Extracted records
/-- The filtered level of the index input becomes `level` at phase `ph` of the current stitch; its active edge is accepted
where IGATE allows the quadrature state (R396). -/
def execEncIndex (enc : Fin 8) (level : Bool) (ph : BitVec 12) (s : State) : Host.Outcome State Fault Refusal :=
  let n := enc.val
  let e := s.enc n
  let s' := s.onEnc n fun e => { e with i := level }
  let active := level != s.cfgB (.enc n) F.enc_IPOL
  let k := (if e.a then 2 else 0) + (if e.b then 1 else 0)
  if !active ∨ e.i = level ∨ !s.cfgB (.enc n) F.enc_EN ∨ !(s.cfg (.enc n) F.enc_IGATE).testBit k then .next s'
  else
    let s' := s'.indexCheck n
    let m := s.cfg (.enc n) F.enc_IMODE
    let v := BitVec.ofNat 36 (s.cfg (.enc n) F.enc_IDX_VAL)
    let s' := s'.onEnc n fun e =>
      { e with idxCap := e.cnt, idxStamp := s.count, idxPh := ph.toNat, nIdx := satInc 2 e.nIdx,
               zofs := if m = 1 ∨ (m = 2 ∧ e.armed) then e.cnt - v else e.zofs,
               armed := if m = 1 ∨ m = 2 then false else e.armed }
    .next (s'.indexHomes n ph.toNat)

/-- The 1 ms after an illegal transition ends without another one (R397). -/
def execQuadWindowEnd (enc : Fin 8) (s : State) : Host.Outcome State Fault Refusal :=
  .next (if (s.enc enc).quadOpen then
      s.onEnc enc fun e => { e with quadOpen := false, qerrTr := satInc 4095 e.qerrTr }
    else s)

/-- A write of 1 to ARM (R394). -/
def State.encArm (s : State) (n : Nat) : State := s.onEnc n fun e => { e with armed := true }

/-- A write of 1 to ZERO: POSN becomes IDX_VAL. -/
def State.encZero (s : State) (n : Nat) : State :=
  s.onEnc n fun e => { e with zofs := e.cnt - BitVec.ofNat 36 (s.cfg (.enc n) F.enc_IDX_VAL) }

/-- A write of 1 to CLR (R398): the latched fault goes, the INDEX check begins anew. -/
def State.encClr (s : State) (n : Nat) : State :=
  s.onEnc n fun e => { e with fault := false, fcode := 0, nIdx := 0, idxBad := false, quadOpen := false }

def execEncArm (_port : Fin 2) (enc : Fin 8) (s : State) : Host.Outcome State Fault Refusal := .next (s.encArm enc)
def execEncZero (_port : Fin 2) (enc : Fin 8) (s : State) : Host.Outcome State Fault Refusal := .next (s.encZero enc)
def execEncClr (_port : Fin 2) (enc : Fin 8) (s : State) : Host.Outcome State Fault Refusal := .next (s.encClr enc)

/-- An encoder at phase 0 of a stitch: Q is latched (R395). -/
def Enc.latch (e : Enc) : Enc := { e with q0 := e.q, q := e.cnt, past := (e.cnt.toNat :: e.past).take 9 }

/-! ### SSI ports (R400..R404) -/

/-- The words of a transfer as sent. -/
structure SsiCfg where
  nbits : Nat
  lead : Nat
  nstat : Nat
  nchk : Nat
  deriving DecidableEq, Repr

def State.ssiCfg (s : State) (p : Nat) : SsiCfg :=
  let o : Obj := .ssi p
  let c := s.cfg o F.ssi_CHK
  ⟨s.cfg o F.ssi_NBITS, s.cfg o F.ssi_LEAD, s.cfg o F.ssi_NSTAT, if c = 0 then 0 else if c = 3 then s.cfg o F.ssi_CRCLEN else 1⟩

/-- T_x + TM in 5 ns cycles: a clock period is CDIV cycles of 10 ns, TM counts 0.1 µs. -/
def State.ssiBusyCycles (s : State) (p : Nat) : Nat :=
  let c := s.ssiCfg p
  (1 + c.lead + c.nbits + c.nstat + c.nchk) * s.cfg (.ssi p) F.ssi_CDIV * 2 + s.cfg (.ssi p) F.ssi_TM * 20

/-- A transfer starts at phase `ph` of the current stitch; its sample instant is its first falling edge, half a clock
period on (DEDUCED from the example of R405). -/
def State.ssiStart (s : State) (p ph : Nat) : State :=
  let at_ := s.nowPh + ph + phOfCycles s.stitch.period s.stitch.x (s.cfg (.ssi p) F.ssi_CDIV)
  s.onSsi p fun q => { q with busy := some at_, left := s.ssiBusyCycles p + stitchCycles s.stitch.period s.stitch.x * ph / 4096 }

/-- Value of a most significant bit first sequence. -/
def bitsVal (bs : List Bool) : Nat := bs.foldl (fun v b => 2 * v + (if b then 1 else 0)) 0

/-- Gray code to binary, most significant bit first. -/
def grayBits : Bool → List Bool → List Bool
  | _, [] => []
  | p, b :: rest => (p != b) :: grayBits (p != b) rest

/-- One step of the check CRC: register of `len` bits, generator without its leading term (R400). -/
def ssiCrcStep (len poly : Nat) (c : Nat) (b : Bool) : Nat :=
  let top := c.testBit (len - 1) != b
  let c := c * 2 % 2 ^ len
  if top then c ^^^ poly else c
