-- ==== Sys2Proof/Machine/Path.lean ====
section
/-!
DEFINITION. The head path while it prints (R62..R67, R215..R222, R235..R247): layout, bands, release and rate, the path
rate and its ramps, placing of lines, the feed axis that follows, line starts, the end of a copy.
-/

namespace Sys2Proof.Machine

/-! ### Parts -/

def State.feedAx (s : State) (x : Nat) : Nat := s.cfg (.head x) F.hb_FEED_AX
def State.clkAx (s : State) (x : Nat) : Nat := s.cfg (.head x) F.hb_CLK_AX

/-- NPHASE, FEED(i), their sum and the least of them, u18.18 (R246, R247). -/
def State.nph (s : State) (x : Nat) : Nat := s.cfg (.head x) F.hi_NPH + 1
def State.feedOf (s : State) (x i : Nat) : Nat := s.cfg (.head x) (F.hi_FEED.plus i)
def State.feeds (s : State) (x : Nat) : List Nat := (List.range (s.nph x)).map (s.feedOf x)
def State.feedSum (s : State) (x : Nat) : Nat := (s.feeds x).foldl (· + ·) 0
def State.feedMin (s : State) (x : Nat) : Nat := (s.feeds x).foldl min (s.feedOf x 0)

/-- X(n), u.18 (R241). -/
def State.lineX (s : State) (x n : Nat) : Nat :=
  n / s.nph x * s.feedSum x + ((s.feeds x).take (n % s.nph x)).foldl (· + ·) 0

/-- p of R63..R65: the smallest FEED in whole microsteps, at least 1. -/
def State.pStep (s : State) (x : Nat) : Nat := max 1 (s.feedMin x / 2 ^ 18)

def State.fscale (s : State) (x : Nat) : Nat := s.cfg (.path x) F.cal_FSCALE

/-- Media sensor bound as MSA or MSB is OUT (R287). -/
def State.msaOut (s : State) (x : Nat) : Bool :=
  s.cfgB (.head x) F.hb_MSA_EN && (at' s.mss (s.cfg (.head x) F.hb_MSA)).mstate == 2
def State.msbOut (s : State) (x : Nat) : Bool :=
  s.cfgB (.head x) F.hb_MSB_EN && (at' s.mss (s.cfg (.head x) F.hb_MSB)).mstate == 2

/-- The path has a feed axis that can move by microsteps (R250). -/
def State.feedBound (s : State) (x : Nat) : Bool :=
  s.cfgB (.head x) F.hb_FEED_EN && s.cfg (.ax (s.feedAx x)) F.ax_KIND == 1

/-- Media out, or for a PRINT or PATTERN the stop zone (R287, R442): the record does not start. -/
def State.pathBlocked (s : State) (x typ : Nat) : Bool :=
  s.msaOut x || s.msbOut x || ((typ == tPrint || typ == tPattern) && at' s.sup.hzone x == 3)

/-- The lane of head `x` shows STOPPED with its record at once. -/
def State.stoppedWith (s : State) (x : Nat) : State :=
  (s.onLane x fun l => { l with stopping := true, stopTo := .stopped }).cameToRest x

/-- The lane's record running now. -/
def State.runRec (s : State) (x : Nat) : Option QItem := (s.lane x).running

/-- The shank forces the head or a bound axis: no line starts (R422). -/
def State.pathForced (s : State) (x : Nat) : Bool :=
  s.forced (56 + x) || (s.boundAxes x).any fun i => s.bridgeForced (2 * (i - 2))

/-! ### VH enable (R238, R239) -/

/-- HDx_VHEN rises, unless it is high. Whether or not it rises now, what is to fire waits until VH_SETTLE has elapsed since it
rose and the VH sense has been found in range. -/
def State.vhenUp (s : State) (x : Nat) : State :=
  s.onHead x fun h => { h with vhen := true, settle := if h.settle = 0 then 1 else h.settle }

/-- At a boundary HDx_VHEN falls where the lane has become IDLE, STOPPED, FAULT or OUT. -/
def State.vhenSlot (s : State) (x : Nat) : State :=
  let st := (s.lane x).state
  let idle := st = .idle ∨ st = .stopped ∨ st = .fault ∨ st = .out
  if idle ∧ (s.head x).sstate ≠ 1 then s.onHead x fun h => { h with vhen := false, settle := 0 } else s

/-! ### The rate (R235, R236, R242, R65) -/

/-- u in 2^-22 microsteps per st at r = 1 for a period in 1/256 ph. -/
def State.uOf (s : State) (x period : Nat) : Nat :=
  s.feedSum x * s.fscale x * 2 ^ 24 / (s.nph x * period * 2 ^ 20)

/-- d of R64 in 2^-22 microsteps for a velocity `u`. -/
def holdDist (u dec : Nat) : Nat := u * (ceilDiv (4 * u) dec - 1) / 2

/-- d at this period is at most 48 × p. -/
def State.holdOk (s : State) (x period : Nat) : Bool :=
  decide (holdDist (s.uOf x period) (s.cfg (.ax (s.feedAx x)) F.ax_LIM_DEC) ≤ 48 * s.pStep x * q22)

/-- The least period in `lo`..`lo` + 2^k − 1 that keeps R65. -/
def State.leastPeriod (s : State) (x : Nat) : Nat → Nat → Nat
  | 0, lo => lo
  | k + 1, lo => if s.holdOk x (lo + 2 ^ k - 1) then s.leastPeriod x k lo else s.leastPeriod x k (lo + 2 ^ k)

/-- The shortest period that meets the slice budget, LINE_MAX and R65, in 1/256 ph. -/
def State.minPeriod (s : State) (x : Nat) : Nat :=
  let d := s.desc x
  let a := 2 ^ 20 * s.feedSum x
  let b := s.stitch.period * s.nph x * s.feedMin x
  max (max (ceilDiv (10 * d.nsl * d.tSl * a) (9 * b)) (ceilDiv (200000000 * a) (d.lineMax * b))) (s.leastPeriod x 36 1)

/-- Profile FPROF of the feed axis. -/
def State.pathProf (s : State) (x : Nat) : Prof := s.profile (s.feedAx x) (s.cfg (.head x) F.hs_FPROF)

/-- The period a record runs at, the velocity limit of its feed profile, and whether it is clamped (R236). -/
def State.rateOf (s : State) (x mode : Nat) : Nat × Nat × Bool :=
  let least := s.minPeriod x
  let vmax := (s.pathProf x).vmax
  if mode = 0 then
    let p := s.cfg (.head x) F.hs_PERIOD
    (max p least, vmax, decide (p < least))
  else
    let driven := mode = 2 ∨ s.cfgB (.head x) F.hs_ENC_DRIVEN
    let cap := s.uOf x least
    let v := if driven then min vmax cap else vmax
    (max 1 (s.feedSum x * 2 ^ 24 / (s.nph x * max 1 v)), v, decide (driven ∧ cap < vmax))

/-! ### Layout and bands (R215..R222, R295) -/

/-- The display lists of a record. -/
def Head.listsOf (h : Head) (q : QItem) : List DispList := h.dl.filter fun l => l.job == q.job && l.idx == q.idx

ACTIVITY: What you retype should run from the first line of the entries above through the line containing "let n := enc.val", exactly and in full.

TASK RESULT:
/-- The filtered level of the index input becomes `level` at phase `ph` of the current stitch; its active edge is accepted
where IGATE allows the quadrature state (R396). -/
def execEncIndex (enc : Fin 8) (level : Bool) (ph : BitVec 12) (s : State) : Host.Outcome State Fault Refusal :=
  let n := enc.val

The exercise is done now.